Al oír estas palabras, Pelasgo, que las tenía grabadas en su corazón, se levantó de un salto y acercándose al ciego le dijo:

-Bienvenido el amigo del que ha de poner el cascabel al gato.

-Bienhallado el gato -repuso impasible el taimado ciego.

Esta respuesta produjo grandes carcajadas y aplausos que partieron de un grupo en donde se hallaba Ambrosio, quien añadió al punto:


Nacen en opuestos polos,
y los acerca al destino.


-Pelasgo -añadió enseguida-, en donde menos lo esperamos nos sale al paso un adversario.

-No los temo -dijo el crítico con byroniana ironía, y dirigiéndose otra vez al ciego prosiguió-: A través del blanco de los ojos, ¿puede usted verme, amigo?

-Si el ciego no ve, siente cuando le arañan.

-¡Hola! Porque comprendí que era el ciego el cabo de una madeja que quiero desenredar, fue porque le dejé sentir mis uñas.

-Pequeñas son -contestó el ciego pausadamente.

-Las tengo mayores. Se lo probaré a usted si lo desea.

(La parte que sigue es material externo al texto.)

-- ==== Sys2Proof/Laws/Taking.lean ====
section
/-! SUPPORT. What an access comes to (R171), and what the taking of a request comes to: a refusal where a common test
fails, and the request's own part where it passes them (R173). -/

namespace Sys2Proof.Machine

/-- An access to one aligned word of a port window is made. -/
theorem access_next {off : Nat} (h : off < 0x100000) (ha : off % 4 = 0) (s : State) (f : Device → Device) :
    access off s f = s.to (f s.dev) := by
  unfold access
  rw [if_neg (by omega), if_neg (by omega)]
  rfl

/-- The request that a taking takes, where the port offers it with room for its places. -/
theorem Device.Offers.takeable {d : Device} {p : Port} {q : Request} {places : Nat} (h : d.Offers p q places) :
    d.takeable p q.code places = some q := by
  obtain ⟨hr, hq, hp⟩ := h
  unfold Device.takeable Device.headRequest PortState.canReserve
  rw [hr, if_pos rfl, hq]
  exact if_pos ⟨rfl, decide_eq_true hp⟩

/-- A request taken that fails a common test is answered with the status of that test. -/
theorem Device.Offers.takeRequest_refused {d : Device} {p : Port} {q : Request} {row : CatalogueRow} {st : Status}
    (h : d.Offers p q row.places) (hr : catalogue q.code = some row) (hc : commonTests p row q = some st)
    (own : Device → Request → Taken) : d.takeRequest p q.code own = d.answered p q (Reply.refusal st) := by
  unfold Device.takeRequest Device.answered Device.respond Device.taken
  rw [hr]
  simp only [h.takeable, hc]
  rfl

/-- A request taken that passes the common tests comes to what its own part comes to. -/
theorem Device.Poses.takeRequest {d : Device} {p : Port} {q : Request} {code : Nat} (h : d.Poses p q code)
    (own : Device → Request → Taken) :
    d.takeRequest p code own =
      (d.taken p code).conclude p q (((catalogue q.code).map (·.places)).getD 1) (own (d.taken p code) q) := by
  obtain ⟨row, hr, rfl, ho, hc⟩ := h
  unfold Device.takeRequest Device.taken
  rw [hr]
  simp only [ho.takeable, hc]
  rfl

/-- A request whose own part refuses it is answered with the refusal, nothing else changed. -/
theorem Device.conclude_refuse (d : Device) (p : Port) (q : Request) (st : Status) :
    d.conclude p q (((catalogue q.code).map (·.places)).getD 1) (.refuse st) = d.respond p q (Reply.refusal st) := rfl

/-- A request answered at once, with nothing to settle. -/
theorem Device.conclude_quiet (d e : Device) (p : Port) (q : Request) (r : Reply) :
    d.conclude p q (((catalogue q.code).map (·.places)).getD 1) (.quiet e r) = e.respond p q r := rfl

/-- A request answered at once, and the event then settled. -/
theorem Device.conclude_answer (d e : Device) (p : Port) (q : Request) (r : Reply) :
    d.conclude p q (((catalogue q.code).map (·.places)).getD 1) (.answer e r) = (e.respond p q r).finish := rfl

/-- A request whose response is deferred. -/
theorem Device.conclude_wait (d e : Device) (p : Port) (q : Request) (n : Nat) :
    d.conclude p q n (.wait e) = e.finish := rfl

/-- The end of a taking is made on each branch of a choice. -/
theorem Device.conclude_ite (d : Device) (p : Port) (q : Request) (n : Nat) (c : Prop) [Decidable c] (x y : Taken) :
    d.conclude p q n (if c then x else y) = if c then d.conclude p q n x else d.conclude p q n y := by
  split <;> rfl

/-- The next states of a choice are a choice between the next states. -/
theorem State.to_ite (s : State) (c : Prop) [Decidable c] (x y : Device) :
    s.to (if c then x else y) = if c then s.to x else s.to y := by
  split <;> rfl

end Sys2Proof.Machine
end

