theorem filterRefusal_noProfile {x : Source} {n : Nat} (h : 7 < n) :
    filterRefusal x (.profile n) = some .badRequest := by
  unfold filterRefusal
  simp only [if_pos h]

/-- A filter whose number exists is refused just where the source carries no tunnel and the filter is not ALL. -/
theorem filterRefusal_known {x : Source} {f : Filter} (tunnel : ∀ t, f = .one t → t < 480)
    (profile : ∀ n, f = .profile n → n ≤ 7) [Decidable x.CarriesNone] :
    filterRefusal x f = if x.CarriesNone ∧ f ≠ .all then some .badRequest else none := by
  have only : (match x with | .event e => e.tunnelless | .level _ | .none => true) = true ↔ x.CarriesNone := by
    cases x with
    | event e => cases e <;> simp [Source.CarriesNone, EventSource.tunnelless]
    | level l => simp [Source.CarriesNone]
    | none => simp [Source.CarriesNone]
  unfold filterRefusal
  cases f with
  | all => exact ite_congr_iff (and_congr_left' only) rfl rfl
  | one t =>
    simp only [if_neg (Nat.not_le.mpr (show t < Config.tunnelCount from tunnel t rfl))]
    exact ite_congr_iff (and_congr_left' only) rfl rfl
  | profile n =>
    simp only [if_neg (Nat.not_lt.mpr (profile n rfl))]
    exact ite_congr_iff (and_congr_left' only) rfl rfl

theorem filterRefusal_carriesNone {x : Source} {f : Filter} (tunnel : ∀ t, f = .one t → t < 480)
    (none_ : x.CarriesNone) (some_ : f ≠ .all) : filterRefusal x f = some .badRequest := by
  classical
  by_cases high : ∃ n, f = .profile n ∧ 7 < n
  · obtain ⟨n, rfl, high⟩ := high
    exact filterRefusal_noProfile high
  · rw [filterRefusal_known tunnel (fun n is => Nat.not_lt.mp fun h => high ⟨n, is, h⟩), if_pos ⟨none_, some_⟩]

theorem filterRefusal_none {x : Source} {f : Filter} (tunnel : ∀ t, f = .one t → t < 480)
    (profile : ∀ n, f = .profile n → n ≤ 7) (all : x.CarriesNone → f = .all) : filterRefusal x f = none := by
  classical
  rw [filterRefusal_known tunnel profile, if_neg fun h => h.2 (all h.1)]

/-- A filter refused where its tunnel exists is refused as a bad request. -/
theorem filterRefusal_of_tunnel {x : Source} {f : Filter} (tunnel : ∀ t, f = .one t → t < 480) :
    filterRefusal x f = none ∨ filterRefusal x f = some .badRequest := by
  classical
  by_cases high : ∃ n, f = .profile n ∧ 7 < n
  · obtain ⟨n, rfl, high⟩ := high
    exact .inr (filterRefusal_noProfile high)
  · rw [filterRefusal_known tunnel fun n is => Nat.not_lt.mp fun h => high ⟨n, is, h⟩]
    split
    · exact .inr rfl
    · exact .inl rfl

/-- The mode, the compare and the threshold fit the source (R165). -/
def Monitor.Fits (m : Monitor) : Prop :=
  match m.source with
  | .level l => m.mode ≠ .count ∧ m.threshold ≤ (match l with
      | .settleOccupancy => 384
      | .bulkOccupancy => 576
      | .freeCells => 2048
      | .freeKeyEntries => 1024
      | .engineBusy => 1) + 1
  | _ => m.mode = .count ∧ m.compare = .atOrAbove ∧ m.threshold = 0

theorem programFits_iff (m : Monitor) : programFits m.source m.mode m.compare m.threshold = true ↔ m.Fits := by
  unfold programFits Monitor.Fits
  cases m.source with
  | level l =>
    rw [Bool.and_eq_true, decide_eq_true_iff, decide_eq_true_iff]
    cases l <;> rfl
  | event e => simp [and_assoc]
  | none => simp [and_assoc]
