-- ==== Sys2Proof/Machine/Allocate.lean ====
section
/-! DEFINITION. Allocation: follow-ups of freeings, restore, POLY allocation and steal, MONO and UNISON starts and key
changes, gate opening and hold, pedal and ALL_OFF on voices (R8 to R24, R26). -/

namespace Sys2Proof.Machine

/-- The priority entry of a part's held-key list: newest, lowest or highest key (MONO and UNISON; R19). -/
def priorityEntry (priority : Priority) : List HeldKey → Option HeldKey
  | [] => none
  | e :: rest =>
    match priority with
    | .last => (e :: rest).getLast?
    | .low => some (rest.foldl (fun m x => if x.key < m.key then x else m) e)
    | .high => some (rest.foldl (fun m x => if m.key < x.key then x else m) e)

/-- The priority entry of a part. -/
def State.priorityOf (s : State) (p : Part) : Option HeldKey := priorityEntry (s.voicing p).priority (s.held p)

/-- The busy voice of a part with a key, if one has it (R15, R17). -/
def State.busyWith (s : State) (p : Part) (k : Key) : Option VoiceId :=
  (s.busyOf p).find? fun v => (s.voice v).key = some k

/-- The newest voiceless key of a part (R18). -/
def State.newestVoiceless (s : State) (p : Part) : Option HeldKey :=
  ((s.held p).filter fun e => (s.busyWith p e.key).isNone).getLast?

/-- Restore the part's newest voiceless key onto a FREE voice (R18). -/
def State.restoreOnto (s : State) (v : VoiceId) : State :=
  match s.newestVoiceless (s.voice v).part with
  | some e => (s.assign v e 0 false).reportVoice (restoredReport v e.key)
  | none => s

/-- A MONO part starts (R20). -/
def State.startMono (s : State) (p : Part) (e : HeldKey) : State :=
  match s.freeAscending p with
  | v :: _ => s.assign v e 0 false
  | [] =>
    match s.yieldable p with
    | some v => s.yieldAssign v e
    | none => s

/-- Assign a key to the members of a forming group, with ascending indices from `i` (R22). -/
def State.assignGroup (e : HeldKey) : List VoiceId → VoiceId → State → State
  | [], _, s => s
  | v :: vs, i, s => (s.assign v e i false).assignGroup e vs (i + 1)

/-- A UNISON part starts (R22). -/
def State.startUnison (s : State) (p : Part) (e : HeldKey) : State :=
  let members := (s.freeAscending p).take (s.voicing p).count
  let sized (n : Nat) (s : State) : State :=
    { s with val := { s.val with group := s.val.group.put p (Fin.ofNat 13 n) } }
  match members with
  | [] =>
    match s.yieldable p with
    | some v => sized 1 (s.yieldAssign v e)
    | none => s
  | _ :: _ => sized members.length (s.assignGroup e members 0)

/-- A MONO or UNISON part starts on its priority key (R20, R22); a POLY part has no start. -/
def State.startPart (s : State) (p : Part) : State :=
  match s.priorityOf p with
  | none => s
  | some e =>
    match (s.voicing p).mode with
    | .poly => s
    | .mono => s.startMono p e
    | .unison => s.startUnison p e

/-- The follow-up of one freed voice, if it is still FREE at its turn (R13). -/
def State.followUp (s : State) (v : VoiceId) : State :=
  let r := s.voice v
  if r.state = .free then
    match (s.voicing r.part).mode with
    | .poly => if (s.voicing r.part).restore then s.restoreOnto v else s
    | .mono | .unison => if s.held r.part ≠ [] ∧ s.busyOf r.part = [] then s.startPart r.part else s
  else s

/-- The follow-ups of the voices an event freed, in the order they joined the free list (R13). -/
def State.followUps (s : State) (freed : List VoiceId) : State := freed.foldl State.followUp s

/-- Free several voices, then take their follow-ups (R12, R13). -/
def State.freeAndFollow (s : State) (vs : List VoiceId) : State := (s.freeVoices vs).followUps vs

/-- Release several busy voices, then take the follow-ups of those that became FREE (R11, R13). -/
def State.release (s : State) (vs : List VoiceId) : State :=
  let s' := vs.foldl State.releaseVoice s
  s'.followUps (vs.filter fun v => (s.voice v).state != .free && (s'.voice v).state = .free)

/-- A key change of a part: every busy voice, ascending, takes the entry's key by the retrigger setting (R21). -/
def State.keyChange (s : State) (p : Part) (e : HeldKey) : State :=
  match (s.voicing p).retrigger with
  | .multi => (s.busyAscending p).foldl (fun s v => s.assign v e (s.voice v).unison true) s
  | .single => (s.busyAscending p).foldl (fun s v => s.singleChange v e) s

/-- The evaluation of the priority key of a MONO or UNISON part (R19); `pressed` is the key when the event is a KEY_ON.
The sounding key is the one its busy voices carry. -/
def State.evalPriority (s : State) (p : Part) (pressed : Option Key) : State :=
  match s.priorityOf p, s.busyOf p with
  | none, [] => s
  | none, v :: vs => s.release (v :: vs)
  | some _, [] => s.startPart p
  | some e, v :: _ =>
    if (s.voice v).key ≠ some e.key ∨ pressed = some e.key then s.keyChange p e else s

/-- The steal step of a POLY part (R16). -/
def State.steal (s : State) (p : Part) (e : HeldKey) : State :=
  match (s.voicing p).steal, s.busyOf p with
  | .oldest, v :: _ =>
    let old := (s.voice v).keyByte.toNat
    (s.assign v e 0 false).reportVoice (stolenReport v e.key.val old)
  | _, _ => s

/-- A KEY_ON for a POLY part: retrigger, free voice, yield, steal (R15). -/
def State.polyOn (s : State) (p : Part) (e : HeldKey) : State :=
  match s.busyWith p e.key with
  | some v => s.assign v e 0 false
  | none =>
    match s.freeOf p with
    | v :: _ => s.assign v e 0 false
    | [] =>
      match s.yieldable p with
      | some v => s.yieldAssign v e
      | none => s.steal p e

/-- A KEY_ON handed to the allocator, after the held-key list has changed (R15, R19). -/
def State.allocOn (s : State) (p : Part) (e : HeldKey) : State :=
  match (s.voicing p).mode with
  | .poly => s.polyOn p e
  | .mono | .unison => s.evalPriority p (some e.key)

/-- A KEY_OFF handed to the allocator, after the held-key list has changed (R17, R19). -/
def State.allocOff (s : State) (p : Part) (k : Key) : State :=
  match (s.voicing p).mode with
  | .poly =>
    match s.busyWith p k with
    | some v => if (s.voice v).state = .sustained then s else s.release [v]
    | none => s
  | .mono | .unison => s.evalPriority p none

/-- Pedal-up for a part frees its SUSTAINED voices in busy-list order (R12). -/
def State.pedalUpVoices (s : State) (p : Part) : State :=
  s.freeAndFollow ((s.busyOf p).filter fun v => (s.voice v).state = .sustained)

/-- Set the pedal state of a part, and hand it to the allocator (R37, R12). -/
def State.setPedal (s : State) (p : Part) (down : Bool) : State :=
  let s := { s with nrt := { s.nrt with pedal := s.nrt.pedal.put p down } }
  if down then s else s.pedalUpVoices p

/-- ALL_OFF for a part (R14, R39): the held-key list is emptied, the pedal goes up, every busy voice becomes FREE in
busy-list order and the group size becomes 0.  The follow-ups find the list empty and do nothing. -/
def State.partOff (s : State) (p : Part) : State :=
  let s := { s with nrt := { s.nrt with held := s.nrt.held.put p [], pedal := s.nrt.pedal.put p false } }
  let s := s.freeVoices (s.busyOf p)
  { s with val := { s.val with group := s.val.group.put p 0 } }

/-- The hold expiry of a voice (R10): the timer stops, and a deferred release is applied. -/
def State.holdExpire (s : State) (v : VoiceId) : State :=
  let r := s.voice v
  let s' := s.putVoice v { r with holdRunning := false, offDeferred := false }
  if r.offDeferred then s'.release [v] else s'

/-- The opening condition of a voice, evaluated (R9): a PENDING voice with both written flags set and its gap timer
stopped becomes ON.  A gate hold of 0 counts as expired at once. -/
def State.evalOpen (s : State) (v : VoiceId) : State :=
  let r := s.voice v
  if r.state = .pending ∧ r.aWritten = true ∧ r.bWritten = true ∧ r.gapRunning = false then
    let s := s.putVoice v { r with state := .on, holdRunning := true }
    if s.mpa.setup.gateHold = 0 then s.holdExpire v else s
  else s

/-- After a foreground pull, a part that lost voices is served as after a freeing (R18, R26). -/
def State.serveAfterPull (s : State) (p : Part) : State :=
  match (s.voicing p).mode with
  | .poly => if (s.voicing p).restore then (s.freeOf p).foldl State.restoreOnto s else s
  | .mono | .unison => if s.held p ≠ [] ∧ s.busyOf p = [] then s.startPart p else s

end Sys2Proof.Machine
end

-¿Al ciego?... es ridículo.

Al decir esto, el ciego se rió de tal modo que cuantos le miraban experimentaron cierto rubor, semejante al que nos cubre el rostro cuando un enemigo invencible se burla de nosotros traidoramente, sin que podamos tomarle por ello satisfacción. Después de haberse reído, el viejo añadió.

-El que ha de poner el cascabel al gato sabe resistir las garras de los leones.

-¿Es domador de fieras? -contestó Pelasgo, con grandes deseos de arrojarse sobre el ciego.

-Y de hombres -repuso aquél.

-No me domará a mí...

-Él lo dirá.

-¿Por qué no ha declarado que era gitano y le hablaríamos en su jerga?

-Todos los gatos la hablan.

No bien el ciego acabó de pronunciar estas palabras cuando en la puerta del salón apareció un lacayo con librea azul, diciendo:

-El muy alto y magnífico señor duque de la Gloria se conceptuará muy honrado si los individuos de esta reunión se dignan asistir a una cena que dará esta noche en el palacio de la Albuérniga.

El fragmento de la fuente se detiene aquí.